The new report proposes solutions. Long considered primarily a health priority, the discussion paper outlines how tobacco control can accelerate sustainable development. With implementation of the WHO FCTC included as a target in the UN Sustainable Development Goals (SDGs), the report shows how effective tobacco control can contribute to the achievement of almost all the other SDGs, including poverty alleviation and inequity reduction, decent work and economic growth and environmental sustainability.

Action is underway to support low and middle income countries to implement the WHO FCTC. UNDP is working closely with the Convention Secretariat on the “FCTC 2030” project to support low and middle income countries to strengthen tobacco control.


Note to the editor
The co-benefit analysis of tobacco control with other development goals included in the report suggests that WHO FCTC implementation interacts positively with 67 targets, is consistent with 99 targets, and limits options on only 3 targets.
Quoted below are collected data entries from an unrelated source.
-- ==== Sys2Proof/Machine/Homes.lean ====
section
/-! DEFINITION. Where bytes live and how they move: physical memory and its homes (20 R376, R377; 08 R186, R194), the dirty log
(R385), the error log (R361), the L1 data cache (08 R182, R183), segments at their stores (R166), the notes a write leaves with transactions
and waits (R218, R161), and when a load binds (09 R207, R212). -/

namespace Sys2Proof.Machine

/-! ### Physical memory -/

/-- What a physical address names (R376). -/
inductive Phys where
  | hbm
  | host
  | hole
  deriving DecidableEq, Repr

/-- R376. -/
def physOf (pa : Nat) : Phys :=
  if pa < 0xC000000000 then .hbm else if pa / 2 ^ 48 = 0xF then .host else .hole

/-- The interleave entry in force for a region of HBM (R377). -/
def State.interOf (s : State) (pa : Nat) : Word :=
  tget 0 s.pkg.inter (pa / 2 ^ 30)

/-- The region of the address is mapped and belongs to the partition (R377). -/
def State.regionOk (s : State) (p : Fin 16) (pa : Nat) : Bool :=
  (s.interOf pa).getLsbD 63 && bitsOf (s.interOf pa) 56 4 == p.val

/-- The partition that owns an address by the interleave table (R377, R389). -/
def State.ownerPart (s : State) (pa : Nat) : Option (Fin 16) :=
  if physOf pa = .hbm ∧ (s.interOf pa).getLsbD 63 = true then some (Fin.ofNat 16 (bitsOf (s.interOf pa) 56 4)) else none

/-- The logical stack, which is the logical quarter, that homes an HBM address (R377). -/
def State.stackOf (s : State) (pa : Nat) : Nat :=
  bitsOf (s.interOf pa) 4 4 + (pa / 4096) % 2 ^ bitsOf (s.interOf pa) 0 3

/-- The home slice of an HBM address: quarter and logical slice (R186). -/
def State.sliceOf (s : State) (pa : Nat) : Nat × Nat :=
  (s.stackOf pa, (pa / 128) % 20)

/-- The logical die that homes an address. -/
def State.homeDie (s : State) (pa : Nat) : Nat := s.stackOf pa / 4

/-! ### Injection (R349; log 16) -/

/-- Sites of the injector by their INJCFG bit (Table 12). -/
inductive Site where
  | seal
  | hbmc
  | hbmu
  | store
  | acc
  | lane
  | flit
  | l1
  deriving DecidableEq, Repr

/-- The INJCFG bit of a site. -/
def Site.bit : Site → Nat
  | .seal => 8
  | .hbmc => 9
  | .hbmu => 10
  | .store => 11
  | .acc => 12
  | .lane => 13
  | .flit => 14
  | .l1 => 15

/-- Whether the access numbered n at a site of a die for a partition is hit. -/
def State.hit (s : State) (die : Nat) (p : Fin 16) (x : Site) (n : Nat) : Bool :=
  let d := s.dieOf die
  d.injcfg.getLsbD 0 && d.injcfg.getLsbD x.bit && bitsOf d.injcfg 20 4 == p.val && (s.partOf p).testFlag &&
    decide ((Config.injectorDraw d.injseed ((s.cycle * 2 ^ 64 + n) * 16 + x.bit)).toNat < bitsOf d.injrate 0 32)

/-- What an error that hits changes: a number of the injector's too. -/
def State.struckBits (s : State) (die : Nat) (x : Site) (n : Nat) : Nat :=
  (Config.injectorDraw (s.dieOf die).injseed ((s.cycle * 2 ^ 64 + 2 ^ 63 + n) * 16 + x.bit)).toNat

/-- A granule as an uncorrectable error leaves it (R188). -/
def poisonIf (b : Bool) (g : Granule) : Granule :=
  if b then { g with poison := true } else g

/-- A granule that an injector's uncorrectable error hits: it is the injector that makes it bad, if it was good (R361). -/
def injectIf (b : Bool) (g : Granule) : Granule :=
  if b then { g with poison := true, inj := g.inj || (checkGran g).isNone } else g

/-- A granule whose carried seal an injector's error has flipped (Table 12). -/
def sealFlipIf (b : Bool) (g : Granule) : Granule :=
  if b then { g with code := g.code ^^^ 1, inj := g.inj || (checkGran g).isNone } else g

/-! ### The stored form (R194) -/

/-- The key a page's accesses use: the loaded key of its slot, in HBM. -/
def State.keyOf (s : State) (p : Fin 16) (key : Option (Fin 16)) (pa : Nat) : Option (BitVec 512) :=
  match key with
  | none => none
  | some k => if physOf pa = .hbm then ((s.partOf p).keys.find? fun e => e.1 == k.val).map (·.2) else none

/-- A granule and its seal as one 36-byte unit. -/
def unit36 (g : Granule) : BitVec 288 := g.code ++ g.data

/-- The granule of a unit. -/
def ofUnit36 (u : BitVec 288) (p i : Bool) : Granule :=
  ⟨u.extractLsb' 0 256, u.extractLsb' 256 32, p, i⟩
Not surprisingly, with tobacco a leading behavioral risk factor for NCDs, Target 3.a scores as ‘indivisible’ with Target 3.4 on reducing premature mortality from NCDs. Positive interaction was calculated for 16 of the 17 SDGs, demonstrating that there are numerous entry points for win-win approaches between specific WHO FCTC articles and SDG targets.
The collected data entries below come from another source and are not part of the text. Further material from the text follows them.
-- ==== Sys2Proof/Machine/Admit.lean ====
section
/-! DEFINITION. Records and headers (05 R99 to R105), environments (R102), admission into scopes (R122), the start of a task (R101,
R13), and the physical words that the device writes (R102, 16 R334). -/

namespace Sys2Proof.Machine

/-! ### Physical words (R334; log 36) -/

/-- An 8-byte word written at a physical address for a partition, and logged (R385); at a locked home it waits (R218). -/
def State.savePut (s : State) (p : Fin 16) (pa : Nat) (w : Word) : State :=
  let n := pa / 32
  if s.isLocked (.phys n) then s.hold ⟨n, .write (byteMask (pa % 32) 8) (mkGran (placeAt w (pa % 32))) none, p, none, true, none, false⟩
  else s.homePutNow p none true n (mkGran (mergeBytes (s.homeGran p none n).data (placeAt w (pa % 32)) (byteMask (pa % 32) 8)))

/-- Words at rising addresses. -/
def State.saveWords (s : State) (p : Fin 16) : Nat → List Word → State
  | _, [] => s
  | pa, w :: r => (s.savePut p pa w).saveWords p (pa + 8) r

/-- A word read at a physical address, unchecked. -/
def State.saveGet (s : State) (p : Fin 16) (pa : Nat) : Word :=
  takeAt (s.homeGran p none (pa / 32)).data (pa % 32) 8

/-- n words from a physical address. -/
def State.saveRead (s : State) (p : Fin 16) (pa n : Nat) : List Word :=
  (List.range n).map fun i => s.saveGet p (pa + 8 * i)

/-! ### Records and headers -/

/-- The control word of a record (R99, Table 3). -/
def recCtl (r : List Word) : Word := imgWord r 2

/-- A pointer of window 0x0, 0x1 or 0x2 with bits 59:48 zero. -/
def globalPtr (p : Word) : Bool := decide (bitsOf p 60 4 ≤ 2) && bitsOf p 48 12 == 0

/-- The checks of R100 on the record alone; `inst` for an instance copy made by GRUN. -/
def recordOk (r : List Word) (inst : Bool) : Bool :=
  let c := recCtl r
  bitsOf (imgWord r 0) 48 16 == 0 && bitsOf (imgWord r 0) 0 2 == 0 &&
  bitsOf c 60 4 == 0 && bitsOf c 44 4 == 0 && !c.getLsbD 35 &&
  decide (bitsOf c 41 3 < 6) && decide (bitsOf c 32 3 < 6) && decide (bitsOf c 48 12 ≤ 512) &&
  (inst || !c.getLsbD 39) &&
  imgWord r 3 != 0 && (imgWord r 3).toNat % 64 == 0 && globalPtr (imgWord r 3) &&
  (imgWord r 4 == 0 || (globalPtr (imgWord r 4) && (imgWord r 4).toNat % 8 == 0))

/-- A kernel header as R103 gives it (Table 4). -/
structure Header where
  idem : Bool
  prio : Nat
  caps : Caps
  quota : Nat
  deriving DecidableEq, Repr

/-- Reads and checks a header (R103); none where it is invalid or cannot be read. -/
def State.headerAt (s : State) (p : Fin 16) (root va : Nat) : Option Header :=
  match s.devWords p root va 8 with
  | none => none
  | some l =>
    let w := imgWord l 0
    let q := imgWord l 1
    let data := bitsOf w 30 4
    let c := bitsOf w 26 4
    let m := bitsOf w 22 4
    let v := bitsOf w 16 6
    if bitsOf w 53 11 = 0 ∧ bitsOf q 10 54 = 0 ∧ (l.drop 2).all (· == 0) = true ∧ 1 ≤ data ∧ data ≤ 8 ∧ 1 ≤ c ∧ c ≤ 8 ∧ 1 ≤ m ∧ m ≤ 8 ∧
        1 ≤ v ∧ v ≤ 32 ∧ 1 ≤ bitsOf q 0 10 ∧ bitsOf q 0 10 ≤ 512 then
      some ⟨w.getLsbD 52, bitsOf w 50 2, ⟨v, m, c, data, bitsOf w 0 16, bitsOf w 34 16⟩, bitsOf q 0 10⟩
    else none

/-- What reading the header of a record has still to ask another device for (R103, R398). -/
def State.headerWants (s : State) (p : Fin 16) (root : Nat) (r : List Word) : List Want :=
  if (imgWord r 3).toNat % 64 = 0 then s.wants p root (bitsOf (imgWord r 3) 0 48) 2 else []

/-- What a record asks for, checked but for reservation and scope (R100, R101). -/
def State.readRecord (s : State) (p : Fin 16) (root : Nat) (r : List Word) (inst : Bool) : Option Rec :=
  if recordOk r inst = false then none
  else match s.headerAt p root (bitsOf (imgWord r 3) 0 48) with
    | none => none
    | some h =>
      let c := recCtl r
      some
        { kind := .fresh
          info :=
            { part := p
              serial := 0
              scope := bitsOf c 0 16
              record := r
              root := root
              caps := h.caps
              prio := max (bitsOf c 36 2) h.prio
              quota := if bitsOf c 48 12 = 0 then h.quota else bitsOf c 48 12
              idem := c.getLsbD 38 || h.idem
              rerun := false
              node := none
              start := 0 }
          quota := if bitsOf c 48 12 = 0 then h.quota else bitsOf c 48 12
          owner := none
          spilled := false }

/-- Where a record's scope field puts it (R122): none where it may not be. `within` is the spawner's scope, or none for the launch
engine. -/
def Part.scopeFor (q : Part) (r : Rec) (spawner : Option Nat) : Option Nat :=
  if (recCtl r.info.record).getLsbD 40 = false then some (spawner.getD 0)
  else
    let x := r.info.scope
    if (q.scope x).isNone && x != 0 then none
    else match spawner with
      | none => some x
      | some y => if q.within x y then some x else none

/-- A partition's scope table holds scope 0 (R121). -/
def Part.withRoot (q : Part) : Part :=
  if (q.scope 0).isSome then q else { q with scopes := ⟨0, 0, none, 0, false, none, false, 0, 0, []⟩ :: q.scopes }

/-- Admits a checked record into a scope: its reservation is taken, it gets a serial number and joins the scope (R101, R104, R121). -/
def State.admitRec (s : State) (r : Rec) (scope : Nat) : Option (State × Rec) :=
  let p := r.info.part
  match ((s.partOf p).withRoot).reserve r.info.caps.deque r.info.caps.launch with
  | none => none
  | some q =>
    let n := q.serial
    let t := { r.info with serial := n, scope := scope }
    some (s.mapPart p fun _ => ({ q with serial := (n + 1) % 2 ^ 32, live := q.live ++ [(n, scope)] }).enter scope, { r with info := t })

/-! ### Environments (R102) -/

/-- An environment of a partition is held. -/
def State.envHeld (s : State) (p : Fin 16) (e : Nat) : Bool :=
  s.slots.any (fun x => x.2.ctx.env == some e && decide (s.partNo (coreNo (x.1 / 4)) = p)) ||
    s.resumeRecs.any fun r => decide (r.info.part = p) && match r.kind with
      | .resume _ (some i) _ => i == e
      | _ => false

/-- Some environment of a partition is held. -/
def State.anyEnv (s : State) (p : Fin 16) : Bool :=
  s.slots.any (fun x => x.2.ctx.env.isSome && decide (s.partNo (coreNo (x.1 / 4)) = p)) ||
    s.resumeRecs.any fun r => decide (r.info.part = p) && match r.kind with
      | .resume _ (some _) _ => true
      | _ => false

/-- The free environment of lowest index, from i on. -/
def State.freeEnvFrom (s : State) (p : Fin 16) (i : Nat) : Nat → Option Nat
  | 0 => none
  | n + 1 => if s.envHeld p i then s.freeEnvFrom p (i + 1) n else some i

/-- The free environment of lowest index. -/
def State.freeEnv (s : State) (p : Fin 16) : Option Nat :=
  s.freeEnvFrom p 0 (s.partOf p).envCount

/-- The context key of an environment. -/
def envKey (p : Fin 16) (e : Nat) : Nat := p.val * 2 ^ 17 + e + 1

/-- The context that an environment block gives (Table 3a), with its VLWMODE. -/
def ctxOf (p : Fin 16) (e : Nat) (l : List Word) : Ctx × Bool :=
  let w := imgWord l 6
  ({ ctx := BitVec.ofNat 8 (bitsOf w 0 8)
     privBase := (imgWord l 0).toNat
     privSize := (imgWord l 1).toNat
     segHome := (imgWord l 2).toNat
     root := (imgWord l 3).toNat
     accBase := (imgWord l 4).toNat
     csa := (imgWord l 5).toNat
     l2lim := bitsOf w 16 16
     env := some e
     spilled := 0
     key := envKey p e }, w.getLsbD 8)

/-- Word +0x08 of a CSA header (R335, Table 8). -/
def csaHead (ctx : BitVec 8) (i : SlotId) (drain rerun wdpend valid : Bool) : Word :=
  word (ctx.toNat * 2 ^ 24 + i.slot.val * 2 ^ 16 + i.core.val * 2 ^ 8 + (if drain then 8 else 0) + (if rerun then 4 else 0) +
    (if wdpend then 2 else 0) + (if valid then 1 else 0))

/-- What a start writes at the environment's CSA (R102). -/
def State.writeStart (s : State) (i : SlotId) (p : Fin 16) (c : Ctx) (vlw : Bool) (t : TaskInfo) : State :=
  let s1 := s.savePut p (c.csa + 8) (csaHead c.ctx i false t.rerun false false)
  let s2 := s1.saveWords p (c.csa + 0x20)
    [word c.privBase, word c.privSize, word c.segHome, word c.root, word c.accBase]
  (s2.savePut p (c.csa + 0x58) (wbit vlw)).saveWords p (c.csa + 0x80) t.record

/-- The L2 soft limit of a context (R187), in every die's slices. -/
def State.setL2 (s : State) (ctx : BitVec 8) (lim : Nat) : State :=
  [0, 1, 2, 3].foldl (fun t d => t.mapDie d fun x => { x with l2lim := tput x.l2lim ctx.toNat lim }) s

/-- The bank of a task at its start (R13). -/
def startBank (arg : Word) (privSize : Nat) (g2 : Word) : Bank :=
  ((Bank.zero.set 1 arg).set 2 g2).set 30 (0x4000000000000000 + word privSize)

/-- The slot of a task at its start (R13, R101, R125). -/
def Slot.started (x : Slot) (r : Rec) (c : Ctx) (vlw : Bool) (cycle : Nat) : Slot :=
  let y := x.freed
  { y with
    status := .ready
    level := .task
    pc := imgWord r.info.record 0
    bank := startBank (imgWord r.info.record 1) c.privSize 0
    ctx := c
    task := some { r.info with start := cycle }
    quota := r.quota
    vlw := vlw
    sched := { y.sched with readySince := cycle, since := cycle, wdogSince := cycle, budgetUsed := 0 } }

/-- The initial domain of a record: level and id. -/
def firstDom (t : TaskInfo) : Nat × Nat := (bitsOf (recCtl t.record) 32 3, bitsOf (recCtl t.record) 16 16)

/-- The join of the initial domain, where another device keeps it. -/
def State.joinWant (s : State) (t : TaskInfo) : Option Want :=
  if (firstDom t).2 = 0 then none
  else (s.domHome t.part (firstDom t).1 (firstDom t).2).map fun dev => s.domWant t.part dev (firstDom t).2 (taskNo t.part t.serial) .join

/-- What starting a record has still to ask other devices for: its environment block, and a join (R398, R390). -/
def State.startWants (s : State) (r : Rec) (e : Nat) : List Want :=
  let p := r.info.part
  s.wants p (s.partOf p).root ((s.partOf p).envBase + 64 * e) 2 ++
    (s.joinWant r.info).toList.filter fun w => (s.fetchedGran (ownKey p w.dev w.pa w.op)).isNone

/-- The answer of a domain's home on another device: a status (R123), and the phase for a join (log 75). -/
def domStatus (g : Granule) : Nat := if (checkGran g).isSome then 3 else bitsOf g.data 0 8

/-- The phase that such an answer tells. -/
def domAnswerPhase (g : Granule) : Nat := bitsOf g.data 64 64

/-- Enrols a task in its initial domain (R101). -/
def State.enrol (s : State) (i : SlotId) (t : TaskInfo) : State :=
  let level := (firstDom t).1
  let id := (firstDom t).2
  let n := taskNo t.part t.serial
  let joined := match s.joinWant t with
    | none => s.domJoin t.part i.core n level id
    | some w =>
      let key := ownKey t.part w.dev w.pa w.op
      match s.fetchedGran key with
      | some g =>
        if domStatus g = 0 then
          some ((s.mapPkg fun k => { k with fetched := tdrop k.fetched key }).domMirror t.part i.core n level id (domAnswerPhase g))
        else none
      | none => none
  if id = 0 then s
  else match joined with
    | some s1 => s1.mapSlot i fun x => { x with doms := [(level, id)] }
    | none => s.mapSlot i fun x => { x with bank := x.bank.set 2 3 }

/-- Starts a record on a slot with an environment (R102, R13, R101), an acquire at .sys (R209): nothing where the environment block cannot be read (log 35). -/
def State.startRec (s : State) (i : SlotId) (r : Rec) (e : Nat) : Option State :=
  let p := r.info.part
  let q := s.partOf p
  match s.devWords p q.root (q.envBase + 64 * e) 8 with
  | none => none
  | some l =>
    let (c, vlw) := ctxOf p e l
    let s1 := ((s.writeStart i p c vlw r.info).setL2 c.ctx c.l2lim).mapSlot i fun x => x.started r c vlw s.cycle
    let s2 := s1.enrol i r.info
    some (s2.acquire i 5 s2.now)

/-! ### Placement (R107, R117) -/

/-- A core runs: its partition is valid, not frozen and not being reset, and no HALT holds it. -/
def State.runs (s : State) (c : Fin 256) : Bool :=
  s.coreValid c && !(s.partOf (s.partNo c)).frozen && !(s.partOf (s.partNo c)).resetting && !(s.coreOf c).halted

/-- A partition is being quiesced: by PART_STOP, by a configuration transaction, or by a reset (R381, R384, R386). -/
def State.quiescing (s : State) (p : Fin 16) : Bool :=
  (s.partOf p).stopped || (s.partOf p).resetting || (s.pkg.cfg.status == 3 && s.pkg.cfg.affected.contains p.val)

/-- A slot may issue: its core runs, and a partition that PART_STOP has stopped runs only tasks on their way to a boundary. -/
def State.issues (s : State) (i : SlotId) : Bool :=
  s.runs i.core && (!(s.partOf (s.partNo i.core)).stopped || (s.slotOf i).task.isSome)

/-- A core may start a record: it runs, and its partition is not being quiesced. -/
def State.starts (s : State) (c : Fin 256) : Bool :=
  s.runs c && !s.quiescing (s.partNo c)

/-- Occupied slots plus records of a core. -/
def State.load (s : State) (c : Fin 256) : Nat :=
  ((slotsOf c).filter fun i => !decide ((s.slotOf i).status = .free)).length + (s.coreOf c).deque.length

/-- The initial domain of a record, when it is bound: its level and the core of its span. -/
def State.boundSpan (s : State) (t : TaskInfo) : Option (Nat × Nat) :=
  let c := recCtl t.record
  let id := bitsOf c 16 16
  let level := bitsOf c 32 3
  if id = 0 then none else (s.domOf t.part level id).map fun d => (level, d.core.val)

/-- A core lies in the span of a record's bound domain, if it has one. -/
def State.inBound (s : State) (t : TaskInfo) (c : Fin 256) : Bool :=
  match s.boundSpan t with
  | none => true
  | some (level, core) => spanOf level core == spanOf level c.val

/-- The least-loaded core for a root task, the lowest id on ties (R107). -/
def State.placement (s : State) (t : TaskInfo) : Option (Fin 256) :=
  ((s.coresOf t.part).filter fun c => s.inBound t c).foldl
    (fun b c => match b with
      | none => some c
      | some d => if s.load c < s.load d then some c else some d) none

/-- Places a root task (R107, R114). -/
def State.place (s : State) (r : Rec) : State :=
  match s.placement r.info with
  | none => s
  | some c => s.pushHead c r

/-- A record of a cancelled scope is dropped before it starts (R344). -/
def State.dropRec (s : State) (r : Rec) : State :=
  (s.leaveTask r.info [] true).nodeEnded r.info false

/-- A core that has seen the mark drops a record of a cancelled scope (R342, R371). -/
def State.recSeen (s : State) (c : Fin 256) (r : Rec) : Bool :=
  (s.partOf r.info.part).cancelSeen c s.cycle r.info.scope

/-- The scope of a record is cancelled. -/
def State.recCancelled (s : State) (r : Rec) : Bool :=
  (s.partOf r.info.part).cancelled r.info.scope

end Sys2Proof.Machine
end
The FCTC 2030 project aims to support Parties to the WHO FCTC that are eligible to receive official development assistance (ODA) to achieve the SDGs by advancing implementation of the Convention. The project will run from April 2017 until March 2021. Through the FCTC 2030 project, technical support will be provided to national governments of 15 countries to implement main demand reduction provisions of the WHO FCTC and improve tobacco control governance. The FCTC 2030 project is generously funded by the UK Government.